The line listObjIds[i] = pObjId; should instead be written listObjIds[i-1] = pObjId;, since i loops from 1 to n, rather than 0 to n-1. (Note that the line IUnknown* pUnknown = listObjs[i]; is still correct.) So I was writing beyond the memory allocated to the listObjIds array. And amazingly, it worked just fine in all my testing. Most of the time, the next sizeof(void*) bytes on the heap aren’t going to belong to anyone. But there is a chance that they are used for some other variable, whose value you would be overwriting.
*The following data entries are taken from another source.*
/-! ## The step and the command port -/

/-- A command on the port is decoded and executed by the step; the step adds the host's turn: the script moves on. -/
def Obligations.StepRunsPresentedCommand : Prop :=
  ∀ (s : State) (i : Instr), s.pins.cmdValid = true → decode s.pins.word = i →
    ∃ t, exec i s = .next t ∧
      step s = .next { t with script := scriptAfter s.accepts t.blk.doneR s.script }

/-- The model's construction `presentNext` (notes/assumptions/4.md, the model's choice: it puts `st` to `IDLE` and a host
that presents the word with `rst` = 0 at the head of the script) does what it is for: the port carries the word in the
current cycle, and the edge that ends the cycle accepts it. -/
def Obligations.PresentedWordIsAccepted : Prop :=
  ∀ (s : State) (w : CmdWord),
    (s.presentNext w).pins.word = w ∧ (s.presentNext w).presented = some (decode w) ∧
    (s.presentNext w).accepts = true

/-- R49: a command is accepted exactly when `rst` = 0, `st` = `IDLE` and `cmd_valid` = 1; every `cmd_op` is, the reserved
values included; and what is presented while `cmd_ready` = 0 stays presented, for a host that holds it. -/
def Obligations.AcceptanceCondition : Prop :=
  (∀ s : State, s.accepts = true ↔
    s.pins.rst = false ∧ s.blk.st = .idle ∧ s.pins.cmdValid = true) ∧
  (∀ (s : State) (op : Op) (ctrl dev level : Uint) (rest : List HostMove),
    s.script = .command op ctrl dev level :: rest →
    (s.accepts = true ↔ s.cmdReady = true) ∧
    ∀ t, step s = .next t → t.script = if s.cmdReady then rest else s.script)

/-- In `IDLE` with no reset and no command, an edge clears the two pulses and changes nothing else (the inner `else` of
the `IDLE` branch of 41_transmitter.md R90); the host's script moves on. -/
def Obligations.IdleEdgeClearsPulses : Prop :=
  ∀ s : State, s.pins.rst = false → s.blk.st = .idle → s.pins.cmdValid = false →
    ∃ t, step s = .next t ∧ t.blk = { s.blk with doneR := false, errR := false } ∧ t.params = s.params ∧
      t.script = scriptAfter false false s.script ∧ t.freeReads = s.freeReads

/-- Presenting any command while a transmission is in progress does what presenting none does: it is neither accepted,
nor dropped, nor signalled (60_exceptions.md R102). A host that keeps presenting it (a command line) still presents it
after the edge, and it is accepted at the first edge with `st` = `IDLE` and `rst` = 0. -/
def Obligations.BusyBlockHoldsCommandOff : Prop :=
  (∀ (i : Instr) (s : State), s.blk.st ≠ .idle →
    s.cmdReady = false ∧ s.accepts = false ∧ exec i s = edgeWithoutCommand s ∧
    ∀ t, exec i s = .next t → t.blk.errR = false ∧ t.blk.buf = s.blk.buf) ∧
  ∀ (op : Op) (ctrl dev level : Uint) (rest : List HostMove) (s : State),
    s.script = .command op ctrl dev level :: rest →
    (s.blk.st ≠ .idle → ∀ t, step s = .next t → t.script = s.script) ∧
    (s.blk.st = .idle → s.accepts = true ∧ s.presented = some (decode (cmdWord op ctrl dev level)))

/-- No input other than `rst` changes the course of a transmission. Two machines with the same registers and parameters, both
in a transmission, get the same registers at an edge whatever their ports carry, if `rst` is equal. (`freeReads` is no
input: equal counts make a free value, which only a read beyond the buffer draws, the same in both;
notes/assumptions/6.md.) -/
def Obligations.InputsIgnoredWhileBusy : Prop :=
  ∀ s u t v : State, s.blk = u.blk → s.params = u.params → s.freeReads = u.freeReads → s.blk.st ≠ .idle →
    s.pins.rst = u.pins.rst → step s = .next t → step u = .next v → t.blk = v.blk ∧ t.freeReads = v.freeReads

/-- What an execution leaves alone whatever the command and the branch of the edge: the parameters and the host's script
change at no edge of the block, and the model's count of free values only where a transmission reads beyond the buffer. -/
def Obligations.ExecChangesOnlyTheBlock : Prop :=
  ∀ (i : Instr) (s t : State), exec i s = .next t →
    t.params = s.params ∧ t.script = s.script ∧
    t.freeReads =
      (if s.pins.rst = false ∧ s.blk.st = .dh ∧ s.blk.cnt = 0 ∧ 72 ≤ s.blk.idx.toNat then s.freeReads + 1
       else s.freeReads)

/-! ## The commands -/

/-- `DeviceOn` (R65 with R64): on the accepting edge the 26 controller bits, group_flag 0, on_flag 1 and the 4 device bits
go into `buf[0..63]`, most significant first; entries 64 to 71 keep their values; Latch 1 starts. -/
def Obligations.DeviceOnAccepted : Prop :=
  ∀ (ctrl dev : Uint) (s : State), s.pins.rst = false → s.blk.st = .idle →
    (∀ level, decode (cmdWord 0b001#3 ctrl dev level) = .deviceOn ctrl dev) ∧
    ∃ t, exec (.deviceOn ctrl dev) s = .next t ∧ AcceptedFrom s t false ∧
      (∀ k, k < 26 → PairAt t.blk.buf k (FrameSym.ofBit (ctrl.getLsbD (25 - k)))) ∧
      PairAt t.blk.buf 26 .zero ∧ PairAt t.blk.buf 27 .one ∧
      (∀ k, k < 4 → PairAt t.blk.buf (28 + k) (FrameSym.ofBit (dev.getLsbD (3 - k)))) ∧
      ∀ j, 64 ≤ j → PulseBuffer.read t.blk.buf j = PulseBuffer.read s.blk.buf j

/-- `DeviceOff` (R66 with R64): as `DeviceOn`, with on_flag 0, whose pair in `buf[54..55]` is `[S, L]`. -/
def Obligations.DeviceOffAccepted : Prop :=
  ∀ (ctrl dev : Uint) (s : State), s.pins.rst = false → s.blk.st = .idle →
    (∀ level, decode (cmdWord 0b010#3 ctrl dev level) = .deviceOff ctrl dev) ∧
    ∃ t, exec (.deviceOff ctrl dev) s = .next t ∧ AcceptedFrom s t false ∧
      (∀ k, k < 26 → PairAt t.blk.buf k (FrameSym.ofBit (ctrl.getLsbD (25 - k)))) ∧
      PairAt t.blk.buf 26 .zero ∧ PairAt t.blk.buf 27 .zero ∧
      (∀ k, k < 4 → PairAt t.blk.buf (28 + k) (FrameSym.ofBit (dev.getLsbD (3 - k)))) ∧
      ∀ j, 64 ≤ j → PulseBuffer.read t.blk.buf j = PulseBuffer.read s.blk.buf j

/-- `GroupOn` (R67 with R64): group_flag 1, on_flag 1, device_id 0 whatever `cmd_dev` is. -/
def Obligations.GroupOnAccepted : Prop :=
  ∀ (ctrl : Uint) (s : State), s.pins.rst = false → s.blk.st = .idle →
    (∀ dev level, decode (cmdWord 0b011#3 ctrl dev level) = .groupOn ctrl) ∧
    ∃ t, exec (.groupOn ctrl) s = .next t ∧ AcceptedFrom s t false ∧
      (∀ k, k < 26 → PairAt t.blk.buf k (FrameSym.ofBit (ctrl.getLsbD (25 - k)))) ∧
      PairAt t.blk.buf 26 .one ∧ PairAt t.blk.buf 27 .one ∧
      (∀ k, k < 4 → PairAt t.blk.buf (28 + k) .zero) ∧
      ∀ j, 64 ≤ j → PulseBuffer.read t.blk.buf j = PulseBuffer.read s.blk.buf j

/-- `GroupOff` (R68 with R64). -/
def Obligations.GroupOffAccepted : Prop :=
  ∀ (ctrl : Uint) (s : State), s.pins.rst = false → s.blk.st = .idle →
    (∀ dev level, decode (cmdWord 0b100#3 ctrl dev level) = .groupOff ctrl) ∧
    ∃ t, exec (.groupOff ctrl) s = .next t ∧ AcceptedFrom s t false ∧
      (∀ k, k < 26 → PairAt t.blk.buf k (FrameSym.ofBit (ctrl.getLsbD (25 - k)))) ∧
      PairAt t.blk.buf 26 .one ∧ PairAt t.blk.buf 27 .zero ∧
      (∀ k, k < 4 → PairAt t.blk.buf (28 + k) .zero) ∧
      ∀ j, 64 ≤ j → PulseBuffer.read t.blk.buf j = PulseBuffer.read s.blk.buf j

/-- `DeviceDim` (R69 with R64): the on/off slot holds `[S, S]`, and `buf[64..71]` the dim field, which is 0 under
`LITERAL` and `trunc_4((cmd_level * 15) div 100)` under `INTENT`. -/
def Obligations.DeviceDimAccepted : Prop :=
  ∀ (ctrl dev level : Uint) (s : State), s.pins.rst = false → s.blk.st = .idle →
    decode (cmdWord 0b101#3 ctrl dev level) = .deviceDim ctrl dev level ∧
    ∃ t, exec (.deviceDim ctrl dev level) s = .next t ∧ AcceptedFrom s t true ∧
      (∀ k, k < 26 → PairAt t.blk.buf k (FrameSym.ofBit (ctrl.getLsbD (25 - k)))) ∧
      PairAt t.blk.buf 26 .zero ∧
      PulseBuffer.read t.blk.buf 54 = some .short ∧ PulseBuffer.read t.blk.buf 55 = some .short ∧
      (∀ k, k < 4 → PairAt t.blk.buf (28 + k) (FrameSym.ofBit (dev.getLsbD (3 - k)))) ∧
      (s.params.dimScale = .literal → ∀ k, k < 4 → PairAt t.blk.buf (32 + k) .zero) ∧
      (s.params.dimScale = .intent → ∀ k, k < 4 →
        PairAt t.blk.buf (32 + k) (FrameSym.ofBit ((level.toNat * 15 / 100).testBit (3 - k))))

/-- A reserved command (R71) is accepted and dropped: `err_r` is 1, `done_r` is 0, every other register keeps its value;
the operand inputs are ignored; `cmd_ready` stays 1, so the next command can be accepted at the next edge. Presented while
the block is busy it waits like any other command. -/
def Obligations.ReservedCommandDropped : Prop :=
  (∀ ctrl dev level : Uint,
    decode (cmdWord 0b000#3 ctrl dev level) = .rsv0 ∧ decode (cmdWord 0b110#3 ctrl dev level) = .rsv6 ∧
    decode (cmdWord 0b111#3 ctrl dev level) = .rsv7) ∧
  (∀ (i : Instr) (s : State), i = .rsv0 ∨ i = .rsv6 ∨ i = .rsv7 → s.pins.rst = false → s.blk.st = .idle →
    ∃ t, exec i s = .next t ∧ t.blk = { s.blk with doneR := false, errR := true } ∧ SameOutsideBlock s t ∧
      t.event = some .cmdErr ∧ t.txOut = false ∧ t.busy = false ∧ t.cmdReady = true) ∧
  ∀ (i : Instr) (s : State), i = .rsv0 ∨ i = .rsv6 ∨ i = .rsv7 → s.blk.st ≠ .idle →
    s.accepts = false ∧ exec i s = edgeWithoutCommand s

/-- R99: a valid command never raises an exception, for any operand values, wherever it is presented: no cycle after an
edge that carries one has `cmd_err` = 1, and in `IDLE` with no reset the edge starts its transmission. -/
def Obligations.ValidCommandNeverErrs : Prop :=
  ∀ (i : Instr) (s : State), startsTransmission i = true →
    (∀ t, exec i s = .next t → t.cmdErr = false) ∧
    (s.pins.rst = false → s.blk.st = .idle → ∃ t, exec i s = .next t ∧ t.busy = true ∧ t.cmdErr = false)

/-- The length law (40_frame_encoder.md section 3): an accepted valid command leaves `len` = 64, or 72 for `DeviceDim`,
and writes exactly that many entries, the pulse sequence of its frame, from the first entry on. -/
def Obligations.AcceptedLength : Prop :=
  ∀ (i : Instr) (F : Frame) (s t : State), frame s.params i = some F → s.pins.rst = false → s.blk.st = .idle →
    exec i s = .next t →
    t.blk.len = (if sendsDim i then 72 else 64) ∧ (expand F).length = t.blk.len ∧
    ∀ j, PulseBuffer.read t.blk.buf j = if j < t.blk.len then (expand F)[j]? else PulseBuffer.read s.blk.buf j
This is especially more likely if memory has become very fragmented.
We run unit tests on all four operating systems we support, but only one operating system (HP-UX) was affected by this. And since we don’t currently have any customers using that OS, it was a while before anyone looked at the traces very closely. Unfortunately, it happens that this code was implemented in a listener that is called every single time the user saves. So when it was discovered, it was something that had to be fixed before the final build. We could have delivered it as a patch, but some customers are reluctant to deploy patches because that can mean shutting down production for a few hours. Plus it doesn’t instill confidence to say we shipped broken code. So delaying the final build for a day or two was the best option.
The worst part of it all is that it happened just before year-end performance reviews. Doh!